Facendo un ulteriore passo avanti, il KFM è consapevole che con il capitalismo – anche senza il neoliberismo – la distruzione ecologica non potrà mai essere fermata, per non parlare dell’inversione di tendenza, cioè della rinaturalizzazione della natura e del ripristino dell’equilibrio climatico. Se il capitalismo domina l’economia globale e la modernità capitalista, la sfera politica, ci sarà un’intensa pressione per la “crescita” in senso capitalista e (quasi) nessuno spazio per sviluppare altre forme di vita, per i processi decisionali democratici e per un’economia comunitaria e democratica. Nel corso di secoli e decenni, la modernità capitalista ha conquistato i cervelli e i comportamenti di miliardi di esseri umani in modo sottile. Non può essere superata con un concetto basato solo su nuovi obiettivi sociali ed economici, come intendeva fare il “socialismo reale/statale”. Gerarchia, Stato e capitalismo sono innanzitutto uno sviluppo ideologico.

La modernità capitalista ha iniziato ad approfondire ad un ritmo accelerato l’alienazione degli esseri umani dagli esseri umani e dalla natura; e questo molto più dei precedenti sistemi politici gerarchici. Soprattutto negli ultimi 200 anni, ogni area del mondo e ogni comunità è stata colpita dalla modernità capitalista. Oggi tutte le persone – tranne i ricchi – sono state messe sotto pressione dal neoliberismo.
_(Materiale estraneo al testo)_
end Sys2Proof.Machine
end

section
/-! SUPPORT. The canonical register file lists exactly the registers it looks up. -/

namespace Sys2Proof.Machine

theorem RegFile.lookup_eq_some_iff_mem {r : RegFile} (h : Memory.wf r = true) {i : Nat} {v : Word} :
    r.lookup i = some v ↔ (i, v) ∈ r := by
  refine ⟨mem_of_lookup, fun hm => ?_⟩
  rw [Memory.wf_iff_pairwise] at h
  induction r with
  | nil => simp at hm
  | cons e r ih =>
    obtain ⟨j, w⟩ := e
    obtain ⟨hj, hr⟩ := List.pairwise_cons.1 h
    rw [lookup_cons]
    rcases List.mem_cons.1 hm with heq | hm
    · obtain ⟨rfl, rfl⟩ := Prod.mk.inj heq
      simp
    · rw [if_neg (Nat.ne_of_gt (hj _ hm)), ih hr hm]

/-- Two rising lists with the same entries are one list. -/
theorem RegFile.eq_of_mem_iff {a b : RegFile} (ha : Memory.wf a = true) (hb : Memory.wf b = true)
    (h : ∀ e, e ∈ a ↔ e ∈ b) : a = b := by
  rw [Memory.wf_iff_pairwise] at ha hb
  have ndA : a.Nodup := ha.imp fun hlt heq => Nat.ne_of_lt hlt (congrArg Prod.fst heq)
  have ndB : b.Nodup := hb.imp fun hlt heq => Nat.ne_of_lt hlt (congrArg Prod.fst heq)
  exact ((List.perm_ext_iff_of_nodup ndA ndB).2 h).eq_of_pairwise
    (fun _ _ _ _ hlt hgt => absurd hgt (Nat.lt_asymm hlt)) ha hb

end Sys2Proof.Machine
end

section
/-! SUPPORT. Another argument of the free value (log 1): what a state and an outcome become under it, and that an
instruction whose reads are all of written registers does the same. -/

namespace Sys2Proof.Machine

/-- The state with `n` as the argument of the free value. -/
def State.reindex (s : State) (n : Nat) : State := { s with initCount := n }

/-- The outcome with `n` as the argument of the free value in its next state. -/
def reindexOut (n : Nat) : Out → Out
  | .next t => .next (t.reindex n)
  | .fault r => .fault r
  | .refused r => .refused r

variable {s : State} {n : Nat}

@[simp] theorem State.reindex_status (s : State) (n : Nat) : (s.reindex n).status = s.status := rfl
@[simp] theorem State.reindex_inUse (s : State) (n : Nat) : (s.reindex n).inUse = s.inUse := rfl
@[simp] theorem State.reindex_fetch (s : State) (n : Nat) : (s.reindex n).fetch = s.fetch := rfl

theorem absAddr_reindex (s : State) (n : Nat) (i : Word) : absAddr (s.reindex n) i = absAddr s i := rfl

@[simp] theorem reindexOut_next (n : Nat) (t : State) : reindexOut n (.next t) = .next (t.reindex n) := rfl

theorem State.readReg_reindex {i : Nat} (h : s.written i = true) : (s.reindex n).readReg i = s.readReg i := by
  obtain ⟨v, hv⟩ := Option.isSome_iff_exists.1 h
  simp [readReg, reindex, hv]

theorem State.grow_reindex (s : State) (n need : Nat) :
    (s.reindex n).grow need = (s.grow need).map (·.reindex n) := by
  simp only [grow, apply_ite (Option.map _)]
  rfl

theorem withAddr_reindex {a : Except FaultCode Nat} {k k' : Nat → Out}
    (hk : ∀ i, a = .ok i → k' i = reindexOut n (k i)) :
    withAddr (s.reindex n) a k' = reindexOut n (withAddr s a k) := by
  cases a with
  | ok i => exact hk i rfl
  | error c => rfl

theorem withCur_reindex {k k' : Frame → Out}
    (hk : ∀ cur rest, s.frames = cur :: rest → k' cur = reindexOut n (k cur)) :
    withCur (s.reindex n) k' = reindexOut n (withCur s k) := by
  cases hf : s.frames with
  | nil => simp [withCur, State.reindex, hf, reindexOut]
  | cons cur rest =>
    rw [withCur_cons hf, withCur_cons (s := s.reindex n) hf]
    exact hk cur rest hf

theorem execMove_reindex {d src : Word} (hu : readsUnwritten (.move d src) s = false) :
    execMove d src (s.reindex n) = reindexOut n (execMove d src s) := by
  refine withAddr_reindex fun a ha => withAddr_reindex fun b hb => ?_
  rw [absAddr_reindex] at ha hb
  have hw : s.written b = true := by simpa [readsUnwritten, ha, hb] using hu
  rw [State.readReg_reindex hw]
  rfl

theorem execAdd_reindex {d src : Word} (hu : readsUnwritten (.add d src) s = false) :
    execAdd d src (s.reindex n) = reindexOut n (execAdd d src s) := by
  refine withCur_reindex fun cur rest hf => withAddr_reindex fun a ha => withAddr_reindex fun b hb => ?_
  obtain ⟨hwa, hwb⟩ : s.written a = true ∧ s.written b = true := by simpa [readsUnwritten, hf, ha, hb] using hu
  rw [State.readReg_reindex hwa, State.readReg_reindex hwb]
  rfl

/-- The in-place forms read one register, and R184's test is the same for the three. -/
theorem aluInPlace_reindex {r : Word} (f : Word → Word) (hu : readsUnwritten (.increment r) s = false) :
    aluInPlace r f (s.reindex n) = reindexOut n (aluInPlace r f s) := by
  refine withCur_reindex fun cur rest hf => withAddr_reindex fun a ha => ?_
  have hw : s.written a = true := by simpa [readsUnwritten, hf, ha] using hu
  rw [State.readReg_reindex hw]
  rfl

/-- `call` reads no register. -/
theorem execCall_reindex (p k d : Word) : execCall p k d (s.reindex n) = reindexOut n (execCall p k d s) := by
  unfold execCall
  split
  · rfl
  · refine withCur_reindex fun cur rest _ => withAddr_reindex fun dabs _ => ?_
    rw [State.reindex_inUse, State.grow_reindex]
    cases s.grow (s.inUse + k.toNat) with
    | none => rfl
    | some g =>
      simp only [Option.map_some, apply_ite (reindexOut n)]
      rfl

theorem execReturn_reindex (hu : readsUnwritten .ret s = false) :
    execReturn (s.reindex n) = reindexOut n (execReturn s) := by
  refine withCur_reindex fun cur rest hf => withAddr_reindex fun a ha => ?_
  have hw : s.written a = true := by simpa [readsUnwritten, hf, ha] using hu
  rw [State.readReg_reindex hw]
  cases cur.link <;> rfl

theorem exec_reindex {i : Instr} (hu : readsUnwritten i s = false) :
    exec i (s.reindex n) = reindexOut n (exec i s) := by
  cases i with
  | ret => exact execReturn_reindex hu
  | call p k d => exact execCall_reindex p k d
  | move d src => exact execMove_reindex hu
  | moveImmediate d v => exact withAddr_reindex fun _ _ => rfl
  | add d src => exact execAdd_reindex hu
  | addImmediate d v => exact aluInPlace_reindex (fun a => addW a v) hu
  | increment r => exact aluInPlace_reindex (fun a => addW a 1#64) hu
  | decrement r => exact aluInPlace_reindex (fun a => subW a 1#64) hu

/-- A step that meets no read of an unwritten register does the same with any argument of the free value. -/
theorem step_reindex (hu : stepReadsUnwritten s = false) : step (s.reindex n) = reindexOut n (step s) := by
  by_cases hr : s.status = .run
  · cases hf : s.fetch with
    | none =>
      simp only [step, State.reindex_status, State.reindex_fetch, hr, hf]
      rfl
    | some w =>
      cases hd : decodeWord w with
      | error e =>
        simp only [step, State.reindex_status, State.reindex_fetch, hr, hf, hd]
        rfl
      | ok i =>
        simp only [step, State.reindex_status, State.reindex_fetch, hr, hf, hd]
        exact exec_reindex (by simpa [stepReadsUnwritten, hr, hf, hd] using hu)
  · rw [step_of_not_run hr, step_of_not_run (s := s.reindex n) hr, reindexOut_next]

end Sys2Proof.Machine
end

section
/-! SUPPORT. Each code that the host reads stands for one status, error or fault, and no other code occurs. -/

namespace Sys2Proof.Machine

theorem Status.code_spec (x : Status) :
    (x.code.toNat = 0 ↔ x = .idle) ∧ (x.code.toNat = 1 ↔ x = .run) ∧ (x.code.toNat = 2 ↔ x = .done) ∧
      (x.code.toNat = 3 ↔ x = .failed) ∧ (x.code.toNat = 4 ↔ x = .fault) ∧ x.code.toNat ≤ 4 := by
  cases x <;> decide

theorem Err.code_spec (x : Err) : x.code.toNat = 1 ↔ x = .resourceExhausted := by
  cases x <;> decide

theorem FaultCode.code_spec (x : FaultCode) :
    (x.code.toNat = 1 ↔ x = .fetchRange) ∧ (x.code.toNat = 2 ↔ x = .illegalInstruction) ∧
      (x.code.toNat = 3 ↔ x = .absRange) ∧ (x.code.toNat = 4 ↔ x = .relRange) ∧
      (x.code.toNat = 5 ↔ x = .zeroFrame) ∧ (x.code.toNat = 6 ↔ x = .destRange) ∧ x.code.toNat ≤ 6 := by
  cases x <;> decide

end Sys2Proof.Machine
end

section
/-! Obligations of the architectural state (10_state.md). -/

namespace Sys2Proof.Machine

/-- Settles O49: with the invariant a running core has a live frame, so that no step stops, and every effect of an
instruction keeps the invariant. -/
theorem stepKeepsInvariant : Obligations.StepKeepsInvariant := by
  intro s hi
  obtain ⟨t, ht⟩ := step_progress fun hr => hi.live.2 (.inl hr)
  exact ⟨t, ht, step_inv hi ht⟩

/-- Settles O47: a step into DONE is the root's return, and a start sets what `launch_frame` lists. -/
theorem statePersistsAcrossRuns : Obligations.StatePersistsAcrossRuns := by
  intro s t u e r hr hst hd hstart
  obtain ⟨v, rfl⟩ := (step_effect hr hst).of_done hr hd
  obtain ⟨-, rfl⟩ := start_cases hstart
  obtain ⟨hcap, hregs⟩ := launch_regKept (s.finished v) e r
  exact ⟨rfl, hregs, hcap, launch_frame _ e r⟩

/-- Settles O50: `init` gives R33's values within R6's bounds, and a start enters a root frame or fails. -/
theorem initAndStartKeepInvariant : Obligations.InitAndStartKeepInvariant := by
  refine ⟨fun s t program initCap h => ?_, fun s t e r hi h => start_inv hi h⟩
  obtain ⟨hp, hn, hc, rfl⟩ := init_cases h
  exact State.inv_afterInit _ hp hn hc

/-- Settles O51, from the frame-stack part of the invariant read root first. -/
theorem runningFrameStackShape : Obligations.RunningFrameStackShape := by
  intro s hi hr
  obtain ⟨cur, rest, hf⟩ := List.exists_cons_of_ne_nil (hi.live.2 (.inl hr))
  have huse : s.inUse = cur.base + cur.len := hi.inUse_eq cur (by simp [hf])
  have hsum : (s.frames.map Frame.len).sum = cur.base + cur.len :=
    hf ▸ sum_len_of_framesOk (hf ▸ hi.frames_ok)
  refine ⟨by simp [State.sp, hf], fun root h0 => ?_, fun k f p h1 h2 => callee_of_framesOk hi.frames_ok h1 h2,
    hi.inUse_eq, huse.trans hsum.symm, hi.inUse_le, hi.cap_le⟩
  rw [root_of_framesOk hi.frames_ok h0]
  exact ⟨rfl, rfl⟩

/-- Settles O52: a canonical file lists exactly what it looks up. -/
theorem registerFileIsCanonical : Obligations.RegisterFileIsCanonical := by
  intro a b ha hb h
  refine RegFile.eq_of_mem_iff ha hb fun ⟨i, v⟩ => ?_
  rw [← RegFile.lookup_eq_some_iff_mem ha, ← RegFile.lookup_eq_some_iff_mem hb, h i]

/-- Settles O53: neither an instruction's effect nor an accepted start sets them. -/
theorem programAndParametersAreFixed : Obligations.ProgramAndParametersAreFixed := by
  refine ⟨fun s t h => ?_, fun s t e r h => ?_⟩
  · by_cases hr : s.status = .run
    · exact (step_effect hr h).fixed
    · exact eq_of_step_of_not_run hr h ▸ ⟨rfl, rfl, rfl⟩
  · obtain ⟨-, rfl⟩ := start_cases h
    rw [launch_frame]
    exact ⟨rfl, rfl, rfl⟩

/-- Settles O59: the step commutes with a change of the free value's argument. -/
theorem onlyUnwrittenReadsSeeTheFreeValue : Obligations.OnlyUnwrittenReadsSeeTheFreeValue := by
  intro s t n hu h
  calc step (s.reindex n) = reindexOut n (step s) := step_reindex hu
    _ = .next (t.reindex n) := by rw [h, reindexOut_next]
Spostando le persone dai loro ambienti naturali con la forza fisica o economica verso le città, gli esseri umani hanno perso la loro cultura di vivere in ambienti molto più naturali. Quando i territori sono minacciati da questi investimenti distruttivi in aree dove le persone sono oppresse sulla base della loro identità, lo spostamento delle persone da parte degli Stati nazionali contribuisce all’assimilazione delle culture minacciate e sotto pressione. Le culture oppresse, piccole o marginali, sono particolarmente colpite da queste politiche. I curdi ne sono un esempio importante.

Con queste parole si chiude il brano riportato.